**STORED DATA**:

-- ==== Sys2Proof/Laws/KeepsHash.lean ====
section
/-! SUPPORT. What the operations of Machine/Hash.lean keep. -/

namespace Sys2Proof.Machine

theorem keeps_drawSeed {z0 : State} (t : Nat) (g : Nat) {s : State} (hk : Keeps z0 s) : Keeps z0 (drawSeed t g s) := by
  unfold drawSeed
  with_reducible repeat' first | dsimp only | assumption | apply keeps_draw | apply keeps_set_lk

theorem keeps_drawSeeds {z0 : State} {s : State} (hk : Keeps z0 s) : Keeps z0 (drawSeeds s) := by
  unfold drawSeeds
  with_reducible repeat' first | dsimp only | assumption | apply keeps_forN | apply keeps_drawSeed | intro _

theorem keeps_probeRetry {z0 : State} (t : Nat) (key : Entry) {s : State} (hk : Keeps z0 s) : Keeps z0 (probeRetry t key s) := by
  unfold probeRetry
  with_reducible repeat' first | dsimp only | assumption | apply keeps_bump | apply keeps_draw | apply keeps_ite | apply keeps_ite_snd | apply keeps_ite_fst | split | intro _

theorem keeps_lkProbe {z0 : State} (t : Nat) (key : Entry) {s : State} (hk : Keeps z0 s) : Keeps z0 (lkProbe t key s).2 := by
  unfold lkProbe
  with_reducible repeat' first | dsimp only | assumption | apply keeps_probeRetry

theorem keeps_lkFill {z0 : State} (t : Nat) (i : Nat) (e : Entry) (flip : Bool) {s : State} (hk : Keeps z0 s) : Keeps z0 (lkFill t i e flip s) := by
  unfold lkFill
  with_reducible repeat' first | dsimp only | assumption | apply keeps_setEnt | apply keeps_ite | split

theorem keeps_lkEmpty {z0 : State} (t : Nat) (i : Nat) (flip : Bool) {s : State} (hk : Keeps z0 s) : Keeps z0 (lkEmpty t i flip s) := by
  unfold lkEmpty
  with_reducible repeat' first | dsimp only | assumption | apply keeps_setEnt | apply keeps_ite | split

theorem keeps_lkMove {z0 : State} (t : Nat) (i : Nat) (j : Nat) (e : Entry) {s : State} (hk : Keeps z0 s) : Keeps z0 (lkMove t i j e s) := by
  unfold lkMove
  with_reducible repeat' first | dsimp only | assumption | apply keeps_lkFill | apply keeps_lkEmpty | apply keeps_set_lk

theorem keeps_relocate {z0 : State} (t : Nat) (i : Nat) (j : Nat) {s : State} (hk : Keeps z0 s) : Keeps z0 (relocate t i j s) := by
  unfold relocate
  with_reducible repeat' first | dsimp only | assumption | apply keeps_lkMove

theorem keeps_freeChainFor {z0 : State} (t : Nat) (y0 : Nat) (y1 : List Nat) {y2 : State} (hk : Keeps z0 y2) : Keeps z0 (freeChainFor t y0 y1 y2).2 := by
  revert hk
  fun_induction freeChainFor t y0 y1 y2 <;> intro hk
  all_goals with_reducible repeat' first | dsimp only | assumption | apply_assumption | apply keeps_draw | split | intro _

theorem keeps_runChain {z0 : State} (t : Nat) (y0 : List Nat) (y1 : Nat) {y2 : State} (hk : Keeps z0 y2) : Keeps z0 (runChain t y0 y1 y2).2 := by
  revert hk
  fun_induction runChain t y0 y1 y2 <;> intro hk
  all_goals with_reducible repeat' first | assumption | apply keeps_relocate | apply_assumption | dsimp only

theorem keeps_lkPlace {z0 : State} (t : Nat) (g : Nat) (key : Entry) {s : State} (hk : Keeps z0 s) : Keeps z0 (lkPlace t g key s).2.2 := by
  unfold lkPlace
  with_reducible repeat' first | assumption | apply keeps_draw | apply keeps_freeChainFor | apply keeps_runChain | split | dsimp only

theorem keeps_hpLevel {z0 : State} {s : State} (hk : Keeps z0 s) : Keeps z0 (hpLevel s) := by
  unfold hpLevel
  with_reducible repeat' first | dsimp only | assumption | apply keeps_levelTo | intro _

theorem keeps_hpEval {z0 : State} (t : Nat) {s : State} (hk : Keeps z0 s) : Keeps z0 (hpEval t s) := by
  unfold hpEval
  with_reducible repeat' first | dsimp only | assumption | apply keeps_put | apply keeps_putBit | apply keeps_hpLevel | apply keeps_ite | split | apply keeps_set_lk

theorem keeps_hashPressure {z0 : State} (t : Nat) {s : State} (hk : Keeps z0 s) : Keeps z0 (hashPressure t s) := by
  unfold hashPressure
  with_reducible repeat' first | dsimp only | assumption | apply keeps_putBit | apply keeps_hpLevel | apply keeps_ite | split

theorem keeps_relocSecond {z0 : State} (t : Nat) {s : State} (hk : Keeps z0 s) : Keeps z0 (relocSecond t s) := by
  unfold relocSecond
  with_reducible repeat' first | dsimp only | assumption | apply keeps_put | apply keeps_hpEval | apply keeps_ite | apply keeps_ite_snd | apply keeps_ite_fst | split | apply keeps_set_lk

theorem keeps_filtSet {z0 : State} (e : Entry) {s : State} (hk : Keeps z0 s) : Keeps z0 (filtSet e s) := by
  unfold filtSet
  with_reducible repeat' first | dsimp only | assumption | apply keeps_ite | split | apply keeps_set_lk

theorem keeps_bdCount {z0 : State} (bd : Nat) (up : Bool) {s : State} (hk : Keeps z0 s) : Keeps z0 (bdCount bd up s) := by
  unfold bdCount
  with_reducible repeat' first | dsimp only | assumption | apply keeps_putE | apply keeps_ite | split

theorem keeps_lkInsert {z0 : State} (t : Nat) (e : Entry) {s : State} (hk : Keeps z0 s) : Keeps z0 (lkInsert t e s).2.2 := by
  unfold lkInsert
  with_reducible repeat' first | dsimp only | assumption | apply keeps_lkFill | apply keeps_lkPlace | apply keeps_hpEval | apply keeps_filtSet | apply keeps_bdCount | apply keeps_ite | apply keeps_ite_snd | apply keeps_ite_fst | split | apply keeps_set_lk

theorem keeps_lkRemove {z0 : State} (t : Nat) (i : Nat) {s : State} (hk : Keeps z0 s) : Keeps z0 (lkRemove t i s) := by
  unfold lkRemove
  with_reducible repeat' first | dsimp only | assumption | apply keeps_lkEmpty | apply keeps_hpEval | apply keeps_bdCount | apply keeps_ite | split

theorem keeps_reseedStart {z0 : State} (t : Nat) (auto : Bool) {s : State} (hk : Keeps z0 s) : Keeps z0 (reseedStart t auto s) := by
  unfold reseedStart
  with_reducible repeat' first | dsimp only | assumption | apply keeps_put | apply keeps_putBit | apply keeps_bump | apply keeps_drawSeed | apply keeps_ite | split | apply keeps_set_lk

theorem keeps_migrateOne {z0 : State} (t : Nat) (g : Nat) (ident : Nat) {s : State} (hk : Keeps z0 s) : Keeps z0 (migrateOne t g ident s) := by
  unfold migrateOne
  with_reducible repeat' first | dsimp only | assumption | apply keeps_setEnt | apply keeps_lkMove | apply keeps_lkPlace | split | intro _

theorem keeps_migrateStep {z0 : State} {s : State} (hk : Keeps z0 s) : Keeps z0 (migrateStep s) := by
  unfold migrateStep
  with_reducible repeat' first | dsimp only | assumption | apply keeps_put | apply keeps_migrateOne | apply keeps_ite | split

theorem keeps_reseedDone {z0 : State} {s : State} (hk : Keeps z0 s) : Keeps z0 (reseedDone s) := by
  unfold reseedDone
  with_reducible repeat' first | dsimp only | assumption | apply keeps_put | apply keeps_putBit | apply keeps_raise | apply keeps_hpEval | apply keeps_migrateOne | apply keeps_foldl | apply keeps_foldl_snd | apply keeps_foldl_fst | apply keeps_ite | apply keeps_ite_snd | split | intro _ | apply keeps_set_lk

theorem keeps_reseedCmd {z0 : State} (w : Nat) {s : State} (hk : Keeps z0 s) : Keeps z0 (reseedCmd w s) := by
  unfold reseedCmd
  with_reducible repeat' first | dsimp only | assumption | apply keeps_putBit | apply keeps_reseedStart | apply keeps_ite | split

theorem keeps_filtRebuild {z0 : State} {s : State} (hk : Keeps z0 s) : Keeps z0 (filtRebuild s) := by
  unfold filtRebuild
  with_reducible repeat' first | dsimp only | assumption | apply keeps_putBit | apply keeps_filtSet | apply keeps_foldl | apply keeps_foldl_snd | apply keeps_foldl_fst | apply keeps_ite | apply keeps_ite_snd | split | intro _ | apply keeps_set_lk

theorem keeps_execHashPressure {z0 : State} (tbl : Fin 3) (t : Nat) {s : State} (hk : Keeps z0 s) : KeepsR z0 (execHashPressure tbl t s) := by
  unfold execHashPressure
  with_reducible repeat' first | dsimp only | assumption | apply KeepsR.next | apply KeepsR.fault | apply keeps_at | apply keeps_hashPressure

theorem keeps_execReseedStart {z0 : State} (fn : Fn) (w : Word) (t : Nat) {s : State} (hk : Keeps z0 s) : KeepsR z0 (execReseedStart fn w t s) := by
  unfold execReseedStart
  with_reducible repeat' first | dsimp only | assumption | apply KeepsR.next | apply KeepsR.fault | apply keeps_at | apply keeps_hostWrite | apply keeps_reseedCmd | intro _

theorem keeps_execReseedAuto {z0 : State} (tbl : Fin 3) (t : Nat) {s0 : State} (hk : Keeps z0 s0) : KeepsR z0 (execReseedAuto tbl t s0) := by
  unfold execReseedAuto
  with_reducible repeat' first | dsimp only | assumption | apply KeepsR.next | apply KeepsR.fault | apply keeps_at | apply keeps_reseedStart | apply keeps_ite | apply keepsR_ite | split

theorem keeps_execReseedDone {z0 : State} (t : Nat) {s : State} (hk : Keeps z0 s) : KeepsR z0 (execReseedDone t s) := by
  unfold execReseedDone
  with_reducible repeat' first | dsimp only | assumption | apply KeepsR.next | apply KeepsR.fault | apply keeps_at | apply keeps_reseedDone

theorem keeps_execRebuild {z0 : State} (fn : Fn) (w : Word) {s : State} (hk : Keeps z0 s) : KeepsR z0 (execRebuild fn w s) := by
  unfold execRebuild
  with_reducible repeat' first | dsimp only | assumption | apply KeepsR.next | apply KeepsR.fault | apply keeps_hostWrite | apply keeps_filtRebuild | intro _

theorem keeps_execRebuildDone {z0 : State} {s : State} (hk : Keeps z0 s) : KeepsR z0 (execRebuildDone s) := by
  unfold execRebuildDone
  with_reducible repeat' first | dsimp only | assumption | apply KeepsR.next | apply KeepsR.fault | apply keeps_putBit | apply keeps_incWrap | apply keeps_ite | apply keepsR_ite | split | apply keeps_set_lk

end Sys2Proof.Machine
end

**PROBLEM TO SOLVE**: In the material above, find the line containing "unfold relocate" and the line containing "keeps_put | apply keeps_hpEval", then write out exactly those two lines and every line between them, and nothing more.

**EXERCISE SOLUTION**:
  unfold relocate
  with_reducible repeat' first | dsimp only | assumption | apply keeps_lkMove

theorem keeps_freeChainFor {z0 : State} (t : Nat) (y0 : Nat) (y1 : List Nat) {y2 : State} (hk : Keeps z0 y2) : Keeps z0 (freeChainFor t y0 y1 y2).2 := by
  revert hk
  fun_induction freeChainFor t y0 y1 y2 <;> intro hk
  all_goals with_reducible repeat' first | dsimp only | assumption | apply_assumption | apply keeps_draw | split | intro _

theorem keeps_runChain {z0 : State} (t : Nat) (y0 : List Nat) (y1 : Nat) {y2 : State} (hk : Keeps z0 y2) : Keeps z0 (runChain t y0 y1 y2).2 := by
  revert hk
  fun_induction runChain t y0 y1 y2 <;> intro hk
  all_goals with_reducible repeat' first | assumption | apply keeps_relocate | apply_assumption | dsimp only

theorem keeps_lkPlace {z0 : State} (t : Nat) (g : Nat) (key : Entry) {s : State} (hk : Keeps z0 s) : Keeps z0 (lkPlace t g key s).2.2 := by
  unfold lkPlace
  with_reducible repeat' first | assumption | apply keeps_draw | apply keeps_freeChainFor | apply keeps_runChain | split | dsimp only

theorem keeps_hpLevel {z0 : State} {s : State} (hk : Keeps z0 s) : Keeps z0 (hpLevel s) := by
  unfold hpLevel
  with_reducible repeat' first | dsimp only | assumption | apply keeps_levelTo | intro _

theorem keeps_hpEval {z0 : State} (t : Nat) {s : State} (hk : Keeps z0 s) : Keeps z0 (hpEval t s) := by
  unfold hpEval
  with_reducible repeat' first | dsimp only | assumption | apply keeps_put | apply keeps_putBit | apply keeps_hpLevel | apply keeps_ite | split | apply keeps_set_lk

theorem keeps_hashPressure {z0 : State} (t : Nat) {s : State} (hk : Keeps z0 s) : Keeps z0 (hashPressure t s) := by
  unfold hashPressure
  with_reducible repeat' first | dsimp only | assumption | apply keeps_putBit | apply keeps_hpLevel | apply keeps_ite | split

theorem keeps_relocSecond {z0 : State} (t : Nat) {s : State} (hk : Keeps z0 s) : Keeps z0 (relocSecond t s) := by
  unfold relocSecond
  with_reducible repeat' first | dsimp only | assumption | apply keeps_put | apply keeps_hpEval | apply keeps_ite | apply keeps_ite_snd | apply keeps_ite_fst | split | apply keeps_set_lk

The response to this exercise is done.